Brent eastern shore landscape

 

SUMMER MARSH

by easternshorebrent

Muggy drops of humidity hang suspended midair and almost visible.

The pungency of the marsh is pervasive, strong. It sticks to the skin. Rich with the cycles of life and death, the marsh is a sensory reminder of the changes wrought by time’s tides.

A blue heron flies low and with grace across a dish-calm creek.

Something else drifts by on the slow, saturated breeze. Something wistful.
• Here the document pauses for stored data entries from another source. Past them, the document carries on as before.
-- ==== Sys2Proof/Machine/State.lean ====
section
/-!
DEFINITION. Machine/State.lean: everything the spec gives the block, as plain data, and its reset values.

The first part of `State` is the block at byte level (`10_state.md` rules R13 to R28). `line` is the line-level
state of `10_state.md` rule R29 with the pins of `42_uart.md` rule R105. The last three fields are the model's own:
which of the spec's two levels the run is told at, the turns the agents are about to take, and what comes after them.
-/

namespace Sys2Proof.Machine

/-- PHASE: which part of the operation in progress is running (`10_state.md` rule R14). -/
inductive Phase where
  | idle
  | drainTest
  | drainRx
  | tx
  | rx
  | flushWait
  deriving DecidableEq, Repr

/-- RKIND: the four cases of the Exchange Result (`10_state.md` rule R17). -/
inductive RKind where
  /-- 0: "boolean ack-false/no-response". -/
  | noReply
  /-- 1: "boolean ack-true". -/
  | ack
  /-- 2: "8-bit query value". -/
  | value
  /-- 3: "8-bit NAK error code". -/
  | nakCode
  deriving DecidableEq, Repr

/-- The class of an event record (`10_state.md` rule R28); codes 14 and 15 are reserved and never emitted. -/
inductive EvClass where
  | other
  | insertUsb
  | insertCard
  | insertUnk
  | removeUsb
  | removeCard
  | removeUnk
  | usbDone
  | cardDone
  | startupNone
  | startupUsb
  | startupCard
  | startupBoth
  | startupUnk
  deriving DecidableEq, Repr

/-- One event record `(class, opc, p2, dstat)` (`10_state.md` rule R28). -/
structure Event where
  cls : EvClass
  opc : Byte
  p2 : Byte
  dstat : BitVec 5
  deriving DecidableEq, Repr

/-- What the line-level receiver is doing (`42_uart.md` rule R102). -/
inductive RxFsm where
  /-- Looking for a falling edge. -/
  | hunting
  /-- An edge was seen; the start bit is confirmed half a bit time later. -/
  | start
  /-- Sampling the eight data bits. -/
  | data
  /-- Sampling the stop bit. -/
  | stop
  /-- A bad stop bit was seen; waiting for the line to return high. -/
  | recover
  deriving DecidableEq, Repr

/-- The line-level state (`10_state.md` rule R29; `42_uart.md` rules R101 to R103, R105). -/
structure Line where
  /-- The transmit holding byte; `none` is "holding register empty". -/
  txHold : Option Byte
  /-- The transmit shift register: start bit, eight data bits, stop bit, the bit on the pin in bit 0. -/
  txShift : BitVec 10
  /-- The transmitter's bit counter: bits of the character still to be sent, the one on the pin included; 0 is idle. -/
  txBits : Nat
  /-- The baud-rate divider: clocks the bit on the pin has already lasted. -/
  txDiv : Nat
  /-- The receiver's state. -/
  rxFsm : RxFsm
  /-- The receive shift register. -/
  rxShift : Byte
  /-- The receiver's bit counter: data bits already sampled. -/
  rxBits : Nat
  /-- The receiver's sample counter: clocks since the last sample point (or edge). -/
  rxCount : Nat
  /-- The synchronised RX level one clock ago, for the edge detector. -/
  rxPrev : Bool
  /-- The read-timeout counter: clocks the sequencer has waited with `RXQ` empty. -/
  toCount : Nat
  /-- The event port's strobe and record: `some e` is `evt_valid` with `e` on the four data pins. -/
  evt : Option Event
  deriving DecidableEq, Repr

/-- The line-level counters idle, both pins at the mark level (`10_state.md` rule R31). -/
def Line.idle : Line :=
  { txHold := none, txShift := 0x3FF, txBits := 0, txDiv := 0, rxFsm := .hunting, rxShift := 0, rxBits := 0,
    rxCount := 0, rxPrev := true, toCount := 0, evt := none }

/-- The two levels at which the spec tells a run (`10_state.md` rule R10; `42_uart.md` rule R104). -/
inductive Level where
  /-- One whole byte per step; the line-level state stays idle. -/
  | byteLevel
  /-- Bytes and the timeout come from the pins and the clock (`42_uart.md` rules R100 to R103). -/
  | lineLevel
  deriving DecidableEq, Repr

/-- What comes from outside once the agenda is used up. Log entry 1. -/
inductive Later where
  /-- Nothing more: the block runs on by itself. -/
  | quiet
  /-- The same turns for ever, this one first and then these: arrivals without end among them (`43_exchange.md` rule
  R121; `70_reset_and_hazards.md` rule R258). -/
  | again (t : Turn) (ts : List Turn)
  /-- An endless sequence of which nothing is known, from its `n`-th turn on. -/
  | free (n : Nat)
  deriving DecidableEq, Repr

/-- Everything the spec gives the block, and the model's own three fields. -/
structure State where
  /-- OP: 0 when idle, else the command code of the operation in progress (`10_state.md` rule R14). -/
  op : BitVec 4
  /-- PHASE (`10_state.md` rule R14). -/
  phase : Phase
  /-- IDX: `TXBUF` bytes already handed to the transmitter in the current TX phase (`10_state.md` rule R14). -/
  idx : BitVec 4
  /-- ARG_OPC (`10_state.md` rule R15). -/
  argOpc : Byte
  /-- ARG_FB (`10_state.md` rule R15). -/
  argFb : Byte
  /-- ARG_P1 (`10_state.md` rule R15). -/
  argP1 : Byte
  /-- ARG_P2 (`10_state.md` rule R15). -/
  argP2 : Byte
  /-- CTRL bit 0, STRICT; the other bits do not exist (`10_state.md` rule R22). -/
  strict : Bool
  /-- STATUS bit 1, TMO; bit 0, BUSY, is a view of PHASE (`10_state.md` rule R23). -/
  tmo : Bool
  /-- ERR: bit 0 OVERRUN, bit 1 FERR, bit 2 CMDERR (`10_state.md` rule R24). -/
  err : BitVec 3
  /-- RESULT (`10_state.md` rule R17). -/
  result : Byte
  /-- RKIND (`10_state.md` rule R17). -/
  rkind : RKind
  /-- RXLEN (`10_state.md` rule R19). -/
  rxlen : BitVec 4
  /-- DSTAT: bit 0 START_OK, 1 END_OK, 2 LEN_OK, 3 CK_OK, 4 VALID (`10_state.md` rule R25). -/
  dstat : BitVec 5
  /-- TXBUF (`10_state.md` rule R18). -/
  txbuf : Buf8
  /-- RXBUF (`10_state.md` rule R19). -/
  rxbuf : Buf8
  /-- DEC_OPC (`10_state.md` rule R16). -/
  decOpc : Byte
  /-- DEC_FB (`10_state.md` rule R16). -/
  decFb : Byte
  /-- DEC_P1 (`10_state.md` rule R16). -/
  decP1 : Byte
  /-- DEC_P2 (`10_state.md` rule R16). -/
  decP2 : Byte
  /-- DEC_CKH (`10_state.md` rule R16). -/
  decCkh : Byte
  /-- DEC_CKL (`10_state.md` rule R16). -/
  decCkl : Byte
  /-- RXQ, the oldest byte first (`10_state.md` rule R27). -/
  rxq : List Byte
  /-- TXWIRE, the oldest byte first (`10_state.md` rule R13). -/
  txwire : List Byte
  /-- EVLOG, the oldest record first (`10_state.md` rule R13). -/
  evlog : List Event
  /-- The host port's 8-bit read data: what the last `RegRead` returned (`42_uart.md` rule R105). -/
  hostData : Byte
  /-- The line-level state and pins (`10_state.md` rule R29). -/
  line : Line
  /-- The model's own: at which level the run is told. Log entry 7. -/
  level : Level
  /-- The model's own: the turns the agents take next, the first first. Log entry 1. -/
  agenda : List Turn
  /-- The model's own: what comes from outside once the agenda is used up. Log entry 1. -/
  later : Later
  deriving DecidableEq, Repr

/-- Why a step stops with a fault. There is no reason: "the block has no faults" (`93_implementation_defined.md`
part A; `60_exceptions.md` rule R226), so the type has no constructor and no step faults. Safe. -/
inductive Fault where
  deriving DecidableEq, Repr

/-- Why a step has no meaning. -/
inductive Refusal where
  /-- Raised by an arm of `exec` whose instruction has no meaning yet; no arm raises it. Safe: nothing can be
  proved of the instruction. -/
  | notModelled (mnemonic : String)
  /-- Raised by a `RegRead` or `RegWrite` at a register number above 0x3F, which is not part of the block
  (`93_implementation_defined.md` U16). Safe: nothing can be proved of what the platform does there. -/
  | registerOutsideMap (n : Nat)
  deriving DecidableEq, Repr

/-- The outcome of a step of this machine. -/
abbrev Out := Host.Outcome State Fault Refusal

/-- The block right after reset (`10_state.md` rule R31). -/
def State.reset : State :=
  { op := 0, phase := .idle, idx := 0, argOpc := 0, argFb := 0, argP1 := 0, argP2 := 0, strict := false, tmo := false,
    err := 0, result := 0, rkind := .noReply, rxlen := 0, dstat := 0, txbuf := Buf8.zero, rxbuf := Buf8.zero,
    decOpc := 0, decFb := 0, decP1 := 0, decP2 := 0, decCkh := 0, decCkl := 0, rxq := [], txwire := [], evlog := [],
    hostData := 0, line := Line.idle, level := .byteLevel, agenda := [], later := .quiet }

end Sys2Proof.Machine
end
Something that smells like bulkhead creosote, tastes like warm beer from 10 oz. cans, and looks like cutoff denim shorts and bright cotton tank tops that provide free advertising to bars, beverages, and billionaire rock bands.

Feels like a dock splinter, like nostalgia.

Sounds like a summer squall. Electricity cracks the sky. The downriver horizon darkens with much more threat than warning. Regret storms in through unbattened hatches. A few minutes of intense natural fury and the tempest blows north, up the Chesapeake Bay.

Local tomatoes: heirloom red and sweetheart firm. Pale yellow sweet corn, cooked in the husk, swathed in butter. Blue crabs caught on trotlines, steamed and spiced to perfection, giving the best of themselves only to those who know their secrets.

Soft crabs fried. Served on white bread or Saltines as God intended.

Watermelon.

Carnivals, county fairs, and the ghost-march of long extinguished firemen’s parades.

Lightning bugs announce the dusk.

Grand explosions of red, and white, and blue, and gold, and silver thunder in the night sky while the marsh lies silent below the blasts of rockets, solid looking in the dark distance and surrounded by shallow, murky waterways and paved-over wetlands.

From the intended solemnity of Memorial Day, through the patriotic celebration of the Fourth of July, to Labor Day, when we honor those who work to make this country work, there’s nothing like summer to remind an Eastern Shoreman how the marsh permeates his soul.

Follow Brent at https://easternshorebrent.com/author/easternshorebrent/

Brent’s first novel, Bloody Point, is a page turner with a quirky cast of characters involved in  a mystery set on the the Eastern Shore in 1976. Available on Amazon.

This is Brent and me at his book launch signing party. Where else but at a crab house on Kent Island.

Brent Lewis book signing

The fantastic cover of Brent’s book was designed by my multi-talented writing partner, Laura Ambler. Brent is also a long-time member of our Working Writers Forum which meets monthy.